Павел Виноградов - Жестокий маскарад (сборник)
Поиск выдал длинный ряд страниц. Я нетерпеливо ткнул в первую попавшуюся и продолжил читать:
«…Как ни странно, самая простая пытка — удары бамбуковой палкой по пяткам — была и самой мучительной. От каждого удара словно бы раскалённый штырь пронзал всё тело вплоть до макушки. Даже электошок по гениталиям, даже подвешивание вниз головой, вбивание щепок под ногти и страшная пытка каплями воды не причиняли таких мук, как это. Но самое жуткое начиналось ночью. Днём его пытали без вопросов. Равнодушно, исполняя обязанности, при этом болтая о своих семейных и частных делах. Но голос во тьме, монотонный, всепроникающий, обращался прямо к нему, влезал в самое его нутро, приводя в ужас.
— Кто вы?
— Какое у вас звание?
— Как вас зовут?
— Кто с вами связан ещё?
Ему стало казаться, что это говорит машина, но голос был совершенно человеческим. Может быть, это злой дух, демон из какого-нибудь нижнего круга китайского ада?..
Однажды он не выдержал.
— Кто ты-ы?! — завопил он так, что болью отдались все отбитые внутренности. Но он не заметил этого.
— Кто, кто ты?!!
В темноте сгустилась тишина. Он подумал, что сейчас произойдёт самое ужасное, но голос ответил — тихо и мягко, как будто успокаивая:
— Я — это ты.
И замолк.
— Нет! Нет! Я не ты! Я… отделённый! — заорал он и орал так несколько часов, пока из горла не пошла кровь и он не рухнул без сил на грязную циновку. Ему по-прежнему никто не ответил.

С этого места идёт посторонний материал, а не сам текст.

-- ==== Sys2Proof/Machine/Triple.lean ====
section
/-! DEFINITION. Triple-held state (R502): register fields and the state registers of the control state machines. -/
namespace Sys2Proof.Machine

/-- R506: the SOURCE of a block's entries by the address of its registers. -/
def sourceOf (a : Nat) : Nat :=
  if a < 0x10000 then 21 else if a < 0x10100 then 19 else if a < 0x20000 then 13 else if a < 0x28000 then 12
  else if a < 0x30000 then 1 else if a < 0x40000 then 9 else if a < 0x50000 then 17 else if a < 0x60000 then 5
  else if a < 0x70000 then 14 else if a < 0x70100 then 15 else if a < 0x80000 then 19 else if 0x80080 ≤ a ∧ a < 0x80100 then 10
  else if a < 0x90000 then 18 else if a < 0xA0000 then 16 else if a < 0xA0400 then 19 else if a < 0x100000 then 20
  else if a < 0x200000 then
    (let o := a % 0x80000
     if 0x20000 ≤ o ∧ o < 0x30000 then 6 else if 0x40000 ≤ o ∧ o < 0x50000 then 7 else 11)
  else if a < 0x380000 then 8 else if a < 0x400000 then 7 else if 0xD000 ≤ a % 0x10000 then 3 else 4

/-- R505: the UNIT of a register's block: its region, keel, slot or RX lane, else 0. -/
def unitAt (a : Nat) : Nat :=
  if 0x40000000 ≤ a then (a - 0x40000000) / 0x10000
  else if 0x100000 ≤ a ∧ a < 0x200000 then (a - 0x100000) / 0x80000
  else if 0x301000 ≤ a ∧ a < 0x301480 then (a - 0x301000) / 0x20
  else if 0x302000 ≤ a ∧ a < 0x302080 then (a - 0x302000) / 0x20
  else 0

/-- R13: the field whose lowest bit has this key. -/
def fieldOfKey (key : Nat) : Option Field := (regAt (key / 8)).bind (fun r => r.1.find? (fun f => f.key == key))

/-- R455, R457: the reset value of a field: for those that an option byte sets, that byte's; for the candidate of a TX slot, that of the
board table (R343). -/
def State.resetValue (s : State) (f : Field) : Nat :=
  let a := f.key / 8
  if f = Reg.PR_DWDOG_EN then b2n (decide (s.optByte 13 ≠ 0))
  else if f = Reg.PR_DWDOG_PERIOD then s.optByte 13
  else if f = Reg.PR_STATE_TARGET then (if s.optByte 12 = 1 then 1 else 2)
  else if f = Reg.ARB_CTRL_PREF then s.optByte 14 % 2
  else if f = Reg.OWN_CFG_LEASE then s.optByte 10 + 256 * s.optByte 11
  else if f = Reg.TU_CTRL_REFSEL then s.optByte 3 % 4
  else if f = Reg.UART_CFG_RATE then (if s.optByte 7 ≤ 5 then s.optByte 7 else 0)
  else if f = Reg.BR_PCAP_CAP 0 ∨ f = Reg.BR_PCAP_CAP 1 then s.optByte 5
  else if 0x10100 ≤ a ∧ a < 0x10140 then
    ofLeBytes ((List.range 4).map (fun j => BitVec.ofNat 8 (s.optByte (a / 4 * 4 - 0x10100 + j))))
  else
    let i := (a - 0x301000) / 0x20
    if 0x301000 ≤ a ∧ a < 0x301480 ∧ f = Reg.LN_TXCTRL_CAND i then s.txDefault i else f.rst

/-- R502: a field that is held in three copies, by its access. -/
def Field.triple (f : Field) : Bool := f.acc == .rw || f.acc == .rwl || f.acc == .rwo

/-- R502: a field takes its reset value. -/
def State.fieldReset (s : State) (f : Field) : State := s.put f (s.resetValue f)

/-- R458, R506: the registers of a control state machine, which name its domain and, where it has no other, the SOURCE and UNIT of its
entries. -/
def controlAddr : Control → Nat
  | .power => 0x20000
  | .arbiter => 0x204
  | .owner => 0x80084
  | .bias st => 0x28020 + 0x100 * st.val
  | .loader n => 0x4000C000 + 0x10000 * n.val
  | .interpolator u _ => if u.val < 1024 then 0x4000D000 + 0x10000 * u.val else 0x40000
  | .core c => if c.val < 1024 then 0x4000C004 + 0x10000 * c.val else 0x150010 + 0x80000 * (c.val - 1024)
  | .adoption n => 0x4000C624 + 0x10000 * n.val
  | .slices => 0x50004
  | .digitiser => 0x50000
  | .stream k q => 0x130000 + 0x80000 * k.val + 0x20 * q.val
  | .commit k => 0x120004 + 0x80000 * k.val
  | .keel k => 0x150000 + 0x80000 * k.val
  | .memory => 0x380004
  | .txLane i => 0x301004 + 0x20 * i.val
  | .rxLane j => 0x302004 + 0x20 * j.val
  | .monitor => 0x60000
  | .i2c => 0x70008
  | .security => 0x90000
  | .port p => 0x80000 + 0x20 * p.val
  | .uart => 0x70104

/-- R506: the SOURCE of a control state machine's entries. -/
def controlSource : Control → Nat
  | .loader _ => 1
  | .interpolator _ _ => 2
  | m => sourceOf (controlAddr m)

/-- R505: their UNIT. -/
def controlUnit : Control → Nat
  | .port p => p.val
  | .interpolator u _ => unitOf u.val
  | m => unitAt (controlAddr m)

/-- R502: a control state machine is in its reset state (notes/assumptions/102.md says what of each that is). -/
def State.controlReset (s : State) : Control → State
  | .power => ({ s with pw := { s.pw with stage := 0, boot := 3 } }.put Reg.PR_STATE_STATE 5).put Reg.PR_STATE_BUSY 1
  | .arbiter => { (s.grantDrop).put Reg.ARB_STAT_PHASE 0 with failover := none, failUndo := none }
  | .owner => if s.optByte 2 ≥ 128 then s.own (s.optByte 2 % 4) else s.disown
  | .bias st => s.fieldReset (Reg.STRIPE_STATE_BIAS st.val)
  | .loader n => s.setRegion n { s.region n with shifting := none }
  | .interpolator u i => s.setInterp u i { s.interp u i with phase := .free }
  | .core c => if c.val < 1024 then s.fieldReset (Reg.CORE_STAT_STATE c.val) else s.fieldReset (Reg.CD_CTRL_STATE (c.val - 1024))
  | .adoption n => s.fieldReset (Reg.ADOPT_STAT_STATE n.val)
  | .slices => ((s.fieldReset Reg.WAVE_STAT_ROLE_P0).fieldReset Reg.WAVE_STAT_ROLE_P1).fieldReset Reg.WAVE_STAT_ROLE_T
  | .digitiser => s.setWave { s.wave with phase := 0 }
  | .stream k q => s.fieldReset (Reg.ST_CTRL_STATE k.val q.val)
  | .commit k => (s.setKeel k { s.keel k with commitT := none }).fieldReset (Reg.BR_STAT_BUSY k.val)
  | .keel k => s.fieldReset (Reg.KL_STAT_ROLE k.val)
  | .memory => { s with mc := { s.mc with step := 0, busy := 0 } }.fieldReset Reg.MC_STAT_READY
  | .txLane i => s.fieldReset (Reg.LN_TXSTAT_HSTATE i.val)
  | .rxLane j => (s.setRx j { s.rx j with lk := RxLk.reset }).fieldReset (Reg.LN_RXSTAT_STATE j.val)
  | .monitor => { s with mon := { s.mon with rslot := none, islot := none, again := false, late := false, ireq := false, startAt := none, pendAt := none } }
  | .i2c => { s with i2c := { s.i2c with phase := 0, wants := false } }.fieldReset Reg.I2C_STAT_BUSY
  | .security => { s with sec := { s.sec with op := none } }.fieldReset Reg.SEC_STAT_BUSY
  | .port p => s.setPort p { s.port p with inserted := false, insertDue := false, removeDue := false }
  | .uart => { s with uart := { s.uart with line := [], spoilt := 0, cr := 0 } }

/-- R502: the address of the registers of triple-held state, the SOURCE and UNIT of its entry, and its reset. -/
def tripleAddr : Triple → Nat
  | .field key => key / 8
  | .control m => controlAddr m
def tripleSource : Triple → Nat
  | .field key => sourceOf (key / 8)
  | .control m => controlSource m
def tripleUnit : Triple → Nat
  | .field key => unitAt (key / 8)
  | .control m => controlUnit m
def State.tripleReset (s : State) : Triple → State
  | .field key => match fieldOfKey key with
    | some f => s.fieldReset f
    | none => s
  | .control m => s.controlReset m

/-- R502: state that is held in three copies: a field of access RW, RWL or RWO, or a control state machine. -/
def tripleHeld : Triple → Bool
  | .field key => (fieldOfKey key).any Field.triple
  | .control _ => true

/-- R406, R502: the keel whose registers or state machine it is. -/
def tripleKeel? (x : Triple) : Option Nat :=
  if 0x100000 ≤ (tripleAddr x) ∧ (tripleAddr x) < 0x200000 then some (((tripleAddr x) - 0x100000) / 0x80000) else none

/-- R502: a copy of triple-held state of a domain that is on disagrees: rewritten and counted; where all three differ, it takes its reset
value, an error is logged, and in a keel the arbiter hears of it. -/
def State.tmrUpset (s : State) (x : Triple) (allDiffer : Bool) : State :=
  if !(tripleHeld x && s.dom (addrDom (tripleAddr x))) then s
  else
    let s1 := s.seu 7
    if allDiffer then
      let s2 := (s1.tripleReset x).errFree { sev := 3, src := (tripleSource x), code := 2, unit := (tripleUnit x) }
      match tripleKeel? x with
      | some k => s2.arbInput k 3
      | none => s2
    else s1

def execTmrUpset (key : Triple) (allDiffer : Bool) (s : State) : Host.Outcome State Fault Refusal :=
  .next (s.tmrUpset key allDiffer)

end Sys2Proof.Machine
end

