-- ==== Sys2Proof/Machine/Dispatch.lean ====
section
/-! DEFINITION. The one dispatch: each command to its meaning. -/
namespace Sys2Proof.Machine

Это была самая страшная ночь его пребывания в тюрьме Харбина».
Меня трясло, когда я читал это. Я знал, что всё было не совсем так, что-то было введено для нагнетания напряжения. Но в основе была страшная быль, и тот давний ужас, оказывается, жил во мне по сей день, ожидая своего часа.
Я щёлкнул по кнопке, ведущей в начало текста, и прочитал название романа: «Веселая могила»[78]. Дмитрий Строгов.
Это был мой роман.
И это была моя жизнь.
Я скопировал своё имя и вставил в поисковую щель. На сей раз удивления не было совсем. Да, Дмитрий Строгов, писатель, поэт, друг покойного президента, ставшего первым Императором Новой Евразии, таинственно исчезнувший и посмертно ставший Нобелевским лауреатом. Библиография занимала несколько страниц.
Значит, тогда я настолько хорошо постарался забыть себя и всё, что со мной связано, что это продолжается до сих пор? Нет, не так. Я ведь прекрасно помню офицера, пришедшего ко мне в камеру на следующее утро и официально пролаявшего мне на пекинском диалекте:
— Поскольку вы отказываетесь сотрудничать со следствием, в интересах безопасности Великого Чжун-го вы будете подвергнуты казни посредством «тысячи порезов». Казнь продлится несколько дней. Надеюсь, вы пожалеете о своём поведении.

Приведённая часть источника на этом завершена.